Nguyen compartilhou suas conclusões no fórum online cov-lineages, onde cientistas ajudam uns aos outros a localizar novas cepas. Essas colaborações são essenciais para verificar possíveis novas variantes. Uma suposta variante recombinante delta-ômicron encontrada em Chipre em janeiro acabou revelando ser uma miragem resultante de trabalho laboratorial falho.

"Para comprovar que uma variante é real, são necessárias muitas provas", disse Nguyen.

Foi constatado que ele tinha razão.

"Naquele dia, corremos para checar o que ele suspeitava", contou o virologista Etienne Simon-Loriere, do Instituto Pasteur, em Paris. "E confirmamos em muito pouco tempo que era verdade."

Desde então, Simon-Loriere e seus colegas encontraram mais amostras do vírus recombinante. Eles acabaram obtando uma amostra congelada a partir da qual cultivaram novas versões recombinantes no laboratório, e agora estão estudando essas novas versões. Em 8 de março os pesquisadores postaram o primeiro genoma da versão recombinante no Gisaid.

Onde foi encontrada a nova variante híbrida?

Em comunicado atualizado em 10 de março, um banco de dados internacional de sequências virais notificou a descoberta de 33 amostras da nova variante na França, oito na Dinamarca, uma na Alemanha e uma na Holanda.

Como foi noticiado inicialmente pela Reuters, a empresa de sequenciamento genético Helix encontrou dois casos nos Estados Unidos. Nguyen disse que ele e seus colegas estão analisando algumas sequências de bancos de dados nos EUA, num esforço para localizar mais casos.

Ela é perigosa?

A ideia de um híbrido entre delta e ômicron pode soar preocupante. Mas há várias razões por que não é preciso entrar em pânico.

"Esta não é uma preocupação nova", disse Simon-Loriere.

Para começar, a versão recombinante é extremamente rara. Embora exista desde pelo menos janeiro, ainda não demonstrou ser capaz de crescer exponencialmente.

Simon-Loriere disse que o genoma do vírus recombinante também sugere que ele não representará uma nova fase da pandemia. O gene que codifica a proteína da superfície do vírus, conhecida como a proteína spike, vem quase inteiramente da ômicron. O restante do genoma é delta.

A proteína spike é a parte mais importante do vírus no que diz respeito à invasão de células.
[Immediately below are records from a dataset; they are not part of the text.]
-- ==== Sys2Proof/Machine/RegMap.lean ====
section
/-!
DEFINITION. Machine/RegMap.lean: the register map of the module, one field definition for every named field of the
register tables of spec/ (addresses from R23 and from the register tables of each chapter), the values the registers
reset to, and the register definitions a bus write consults (the access codes of R10).
A field is its physical address, its lowest bit and its width; a register family takes its indices as arguments.
-/
namespace Sys2Proof.Machine

/-! ## 01_levels_map_clocks.md -/

/-- SYS_ID — offset 0x0000 (01_levels_map_clocks.md, R36). -/
abbrev A_SYS_ID : Nat := 0x40000000
abbrev SYS_ID_ORDNUM : Fld := ⟨0x40000000, 32, 32⟩
abbrev SYS_ID_REV : Fld := ⟨0x40000000, 24, 8⟩
abbrev SYS_ID_GRADE : Fld := ⟨0x40000000, 16, 8⟩

/-- SYS_UID — offset 0x0008 (01_levels_map_clocks.md, R36). -/
abbrev A_SYS_UID : Nat := 0x40000008
abbrev SYS_UID_UID : Fld := ⟨0x40000008, 0, 64⟩

/-- SYS_PWRSTATE — offset 0x0010 (01_levels_map_clocks.md, R36). -/
abbrev A_SYS_PWRSTATE : Nat := 0x40000010
abbrev SYS_PWRSTATE_READY : Fld := ⟨0x40000010, 7, 1⟩
abbrev SYS_PWRSTATE_STATE : Fld := ⟨0x40000010, 0, 3⟩

/-- SYS_PWRCTL — offset 0x0018 (01_levels_map_clocks.md, R36). -/
abbrev A_SYS_PWRCTL : Nat := 0x40000018
abbrev SYS_PWRCTL_SLP_REFUSED : Fld := ⟨0x40000018, 48, 16⟩
abbrev SYS_PWRCTL_REFUSE_WHY : Fld := ⟨0x40000018, 4, 4⟩
abbrev SYS_PWRCTL_SLEEP_REQ : Fld := ⟨0x40000018, 0, 1⟩

/-- SYS_WAKECFG — offset 0x0020 (01_levels_map_clocks.md, R36). -/
abbrev A_SYS_WAKECFG : Nat := 0x40000020
abbrev SYS_WAKECFG_CAN_EN : Fld := ⟨0x40000020, 12, 4⟩
abbrev SYS_WAKECFG_WAKE_MODE : Fld := ⟨0x40000020, 10, 2⟩
abbrev SYS_WAKECFG_NFC_EN : Fld := ⟨0x40000020, 9, 1⟩
abbrev SYS_WAKECFG_TMR_EN : Fld := ⟨0x40000020, 8, 1⟩

/-- SYS_WAKECAUSE — offset 0x0028 (01_levels_map_clocks.md, R36). -/
abbrev A_SYS_WAKECAUSE : Nat := 0x40000028
abbrev SYS_WAKECAUSE_CAN : Fld := ⟨0x40000028, 12, 4⟩
abbrev SYS_WAKECAUSE_WAKE : Fld := ⟨0x40000028, 11, 1⟩
abbrev SYS_WAKECAUSE_NFC : Fld := ⟨0x40000028, 10, 1⟩
abbrev SYS_WAKECAUSE_TMR : Fld := ⟨0x40000028, 9, 1⟩
abbrev SYS_WAKECAUSE_SLEEP_ABORT : Fld := ⟨0x40000028, 8, 1⟩

/-- SYS_SLPTMR — offset 0x0030 (01_levels_map_clocks.md, R36). -/
abbrev A_SYS_SLPTMR : Nat := 0x40000030
abbrev SYS_SLPTMR_TICKS : Fld := ⟨0x40000030, 0, 32⟩

/-- SYS_CLKREQ — offset 0x0040 (01_levels_map_clocks.md, R36). -/
abbrev A_SYS_CLKREQ : Nat := 0x40000040
abbrev SYS_CLKREQ_PLLC : Fld := ⟨0x40000040, 2, 1⟩
abbrev SYS_CLKREQ_PLLB : Fld := ⟨0x40000040, 1, 1⟩
abbrev SYS_CLKREQ_PLLA : Fld := ⟨0x40000040, 0, 1⟩

/-- SYS_CLKSTAT — offset 0x0048 (01_levels_map_clocks.md, R36). -/
abbrev A_SYS_CLKSTAT : Nat := 0x40000048
abbrev SYS_CLKSTAT_REFFAIL : Fld := ⟨0x40000048, 12, 1⟩
abbrev SYS_CLKSTAT_PLLC_ST : Fld := ⟨0x40000048, 8, 4⟩
abbrev SYS_CLKSTAT_PLLB_ST : Fld := ⟨0x40000048, 4, 4⟩
abbrev SYS_CLKSTAT_PLLA_ST : Fld := ⟨0x40000048, 0, 4⟩

/-- SYS_CLKHOLD — offset 0x0050 (01_levels_map_clocks.md, R36). -/
abbrev A_SYS_CLKHOLD : Nat := 0x40000050
abbrev SYS_CLKHOLD_HOLD_US : Fld := ⟨0x40000050, 0, 16⟩

/-- SYS_RSTCTL — offset 0x0060 (01_levels_map_clocks.md, R36). -/
abbrev A_SYS_RSTCTL : Nat := 0x40000060
abbrev SYS_RSTCTL_KEY : Fld := ⟨0x40000060, 48, 16⟩
abbrev SYS_RSTCTL_APP_RST : Fld := ⟨0x40000060, 0, 1⟩

/-- SYS_RSTCAUSE — offset 0x0068 (01_levels_map_clocks.md, R36). -/
abbrev A_SYS_RSTCAUSE : Nat := 0x40000068
abbrev SYS_RSTCAUSE_DEBUG : Fld := ⟨0x40000068, 7, 1⟩
abbrev SYS_RSTCAUSE_SOFTWARE : Fld := ⟨0x40000068, 6, 1⟩
abbrev SYS_RSTCAUSE_WATCHDOG : Fld := ⟨0x40000068, 5, 1⟩
abbrev SYS_RSTCAUSE_THIMBLE : Fld := ⟨0x40000068, 4, 1⟩
abbrev SYS_RSTCAUSE_SUPPLY_LOSS : Fld := ⟨0x40000068, 3, 1⟩
abbrev SYS_RSTCAUSE_WAKE : Fld := ⟨0x40000068, 2, 1⟩
abbrev SYS_RSTCAUSE_POWER_ON : Fld := ⟨0x40000068, 1, 1⟩

/-- SYS_BUSERR — offset 0x0070 (01_levels_map_clocks.md, R36). -/
abbrev A_SYS_BUSERR : Nat := 0x40000070
abbrev SYS_BUSERR_UNMAPPED : Fld := ⟨0x40000070, 48, 16⟩
abbrev SYS_BUSERR_RO_WRITE : Fld := ⟨0x40000070, 32, 16⟩
abbrev SYS_BUSERR_WIDTH : Fld := ⟨0x40000070, 16, 16⟩
abbrev SYS_BUSERR_KEY : Fld := ⟨0x40000070, 0, 16⟩

/-! ## 02_module_contacts_supplies.md -/

/-- FIO_IN — offset 0x0000 (02_module_contacts_supplies.md, R59). -/
abbrev A_FIO_IN : Nat := 0x40F00000
abbrev FIO_IN_RAW : Fld := ⟨0x40F00000, 32, 32⟩
abbrev FIO_IN_LEVEL : Fld := ⟨0x40F00000, 0, 32⟩

/-- FIO_DIFILT — offset 0x0008 (02_module_contacts_supplies.md, R59). -/
abbrev A_FIO_DIFILT : Nat := 0x40F00008
abbrev FIO_DIFILT_FILT : Fld := ⟨0x40F00008, 0, 32⟩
É também o principal alvo dos anticorpos produzidos através de infecção e de vacinas. Portanto, as defesas que as pessoas adquiriram contra a ômicron –por infecções, vacinas ou ambas— devem funcionar igualmente bem contra o novo vírus recombinante.
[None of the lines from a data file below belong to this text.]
/-- SERIAL_FRAME_COMPLETE (R112): the running frame ends with `idle` (DATA high at the first falling edge, SSI), the status bits,
the data bits and the check received. An SSC frame with a check mismatch has the cause CRC alone, whatever its status bits, and
leaves WARN as it was (DESIGN CHOICE, log entry 117). -/
def execSerialFrameComplete (p : Fin 4) (idle ef wf : Bool) (data : BitVec 40) (crc : BitVec 8) (s : State) : Out :=
  s.onClk 2 fun d =>
    match (d.posAt p).frameAt with
    | none => d
    | some at_ =>
      let d := d.posUpd p fun r => { r with frameAt := none }
      let n := d.encBits p
      let x := data.toNat % 2 ^ n
      if d.get (POS_CFG_MODE p) = 3 then
        if !idle then d.posBad p 0x80
        else d.posFrame p (if d.bit (POS_ENC_GRAY p) then grayDecode n x else x) at_
      else if crc8Bits (ef :: wf :: bitsDown n x) ≠ crc.toNat then d.posBad p 0x20
      else
        let d := d.setB (POS_STAT_WARN p) wf
        if ef then d.posBad p 0x40 else d.posFrame p x at_

/-- SSC_START_BIT_TIMEOUT (R112). -/
def execSscStartBitTimeout (p : Fin 4) (s : State) : Out :=
  s.onClk 2 fun d =>
    if d.get (POS_CFG_MODE p) = 4 ∧ (d.posAt p).frameAt.isSome then
      (d.posUpd p fun r => { r with frameAt := none }).posBad p 0x80
    else d

/-- VENC of port `p` is on: VENC_EN is set, and no overcurrent switched it off since VENC_EN was last 0 (R105, log entry 83). -/
def Dev.vencOn (d : Dev) (p : Nat) : Bool := d.bit (POS_CFG_VENC_EN p) && !(d.posAt p).live.testBit 10

/-- VENC_OVERCURRENT (R105, R115): VENC switches off and VENC_OC is set. -/
def execVencOvercurrent (p : Fin 4) (s : State) : Out := s.main fun d => if d.vencOn p then d.posImmediate p 0x400 else d

/-- A write to POS_CFGp or POS_ENCp: the index is cleared and the observer initialised afresh (R111, R113). -/
def Dev.posRewrite (d : Dev) (p : Nat) : Dev :=
  let d := d.posUpd p fun r =>
    { r with init := false, lastRead := none, sinHalf := none, cosHalf := none, excHalf := none, excNow := none,
             excBad := false, pairOpen := false, frameAt := none, frameLast := none,
             live := if d.bit (POS_CFG_VENC_EN p) then r.live else r.live - (r.live &&& 0x400) }
  ((d.posUnindex p).posShowValid p).clkEval

/-! ## Source of the angle (R116 to R118) -/

/-- The source at group enable (R116); a sensor fault that lasts meets SENSOR at once. -/
def Dev.posStart (d : Dev) (g : Nat) : Dev :=
  match d.portOf g with
  | none => d
  | some p =>
    let m := d.get (POS_CFG_MODE p)
    let align := m = 0 || (m = 2 && !d.bit (POS_STAT_INDEXED p)) || m > 4
    let d := d.posSrc p (if align then 1 else 0) 7
    if !align ∧ (d.posAt p).fault then d.posFall p else d.posShow p

/-- The source as the group is disabled: NONE, a saturation-pulse start aborted (R116, R121). Of the two rows that a disable in
ALIGN meets, "Any" wins: START_FAIL and SRC_CHANGE are raised, and no LOST (DESIGN CHOICE, log entry 118). -/
def Dev.posEnd (d : Dev) (g : Nat) : Dev :=
  match d.portOf g with
  | none => d
  | some p =>
    let src := d.get (POS_STAT_SRC p)
    let d := d.when (src = 1) fun d =>
      ((d.posUpd p fun r => { r with alignOn := false, pulse := 0, inDecay := false }).set (POS_STRES_RES p) 5).raise
        (posEv p 5)
    d.when (src ≠ 5) fun d => (d.posSrc p 5 7).posShow p

/-- OPEN_TO_SLS (R116): the speed command has been at SLS_MIN or more for 10 ms. -/
def execOpenToSls (p : Fin 4) (s : State) : Out :=
  s.main fun d =>
    if d.get (POS_STAT_SRC p) = 2 ∧ d.estValid p ∧ centi (d.get (POS_SLS_SLS_MIN p)) ≤ 100 * ((d.speedCmd p).natAbs : Int) then
      d.slsEnter p 7
    else d

/-- OPEN_TIMEOUT (R116): OPEN_MS has elapsed in OPEN. -/
def execOpenTimeout (p : Fin 4) (s : State) : Out :=
  s.main fun d => if d.get (POS_STAT_SRC p) = 2 then d.posLost p else d

/-- SLS_LOW_SPEED (R116): the estimated speed has been below 0.75 × SLS_MIN for 1 ms. -/
def execSlsLowSpeed (p : Fin 4) (s : State) : Out :=
  s.main fun d =>
    if d.get (POS_STAT_SRC p) = 3 ∧ 400 * ((d.posAt p).slsSpeed.natAbs : Int) < 3 * centi (d.get (POS_SLS_SLS_MIN p)) then
      d.posLost p
    else d

/-- A swap that published the estimate of port `p` (`pub`), or passed it over, or published its speed command (R115, R116). -/
def Dev.posSwap (d : Dev) (p : Nat) (pub : Bool) (cmd0 : Int) : Dev :=
  let d := d.when pub (·.posUpd p fun r => { r with estAt := d.mono, estStamp := d.time })
  let d := d.posShowValid p
  let src := d.get (POS_STAT_SRC p)
  if src = 2 then
    (d.posUpd p fun r =>
      { r with openAngle := fracQ (r.openAngle + near (d.posPP p * cmd0 * ((d.mono : Int) - r.openAt)) 1000000000),
               openAt := d.mono }).posShow p
  else if src = 3 then
    if pub then
      let pos := d.posMech p
      let d := (d.slsTake p).posUpd p fun r => { r with slsPos := pos, slsPosAt := d.mono }
      (d.posStamp p).posShow p
    else if d.estValid p then d
    else
      let d := d.posUpd p fun r => { r with staleEpochs := r.staleEpochs + 1 }
      if 3 ≤ (d.posAt p).staleEpochs then d.posLost p else d
  else d

/-- DISAGREE (R118): sensor and estimate have differed by more than AGREE_TOL for 1 ms, both valid, at SLS_MIN or more. -/
def execDisagree (p : Fin 4) (s : State) : Out :=
  s.main fun d =>
    let r := d.posAt p
    let sens := fracQ (near (d.posPP p * d.obsAt p d.mono) (d.posRpp p) + (d.reg (A_POS_OFF p)).toInt)
    let w := 2 * d.get (POS_SLS_EST_IDX p)
    let est := fracQ (d.outQ w + near (d.posPP p * d.outQ (w + 1) * ((d.mono : Int) - r.estAt)) 1000000000)
    let fast := centi (d.get (POS_SLS_SLS_MIN p)) * d.posRpp p ≤ 100 * (r.omega.natAbs : Int)
    if r.init && !r.fault && d.estValid p && fast
        && decide ((d.get (POS_SLS_AGREE_TOL p) : Int) * 2 ^ 16 < (wrapQ (sens - est)).natAbs) then
      ((d.posUpd p fun r => { r with disAt := some d.mono }).set (POS_FLT_DISAGREE p) 1).raise (posEv p 6)
    else d

end Sys2Proof.Machine
end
"A superfície dos vírus é supersemelhante à da ômicron, de modo que o corpo a reconhecerá tão bem quanto reconhece a ômicron", disse Simon-Lorière.

Cientistas suspeitam que a proteína spike singular da ômicron também seja parcialmente responsável pela probabilidade reduzida desta de causar sintomas graves. A variante a utiliza para invadir células no nariz e vias aéreas superiores, mas ela não funciona igualmente bem dentro dos pulmões. É possível que a nova variante recombinante tenha a mesma tendência.

Simon-Loriere e outros pesquisadores estão realizando experimentos para ver como a nova variante recombinante se comporta em placas de células. Experimentos com hamsters e camundongos trarão mais pistas, mas não trarão informações novas por várias semanas ainda.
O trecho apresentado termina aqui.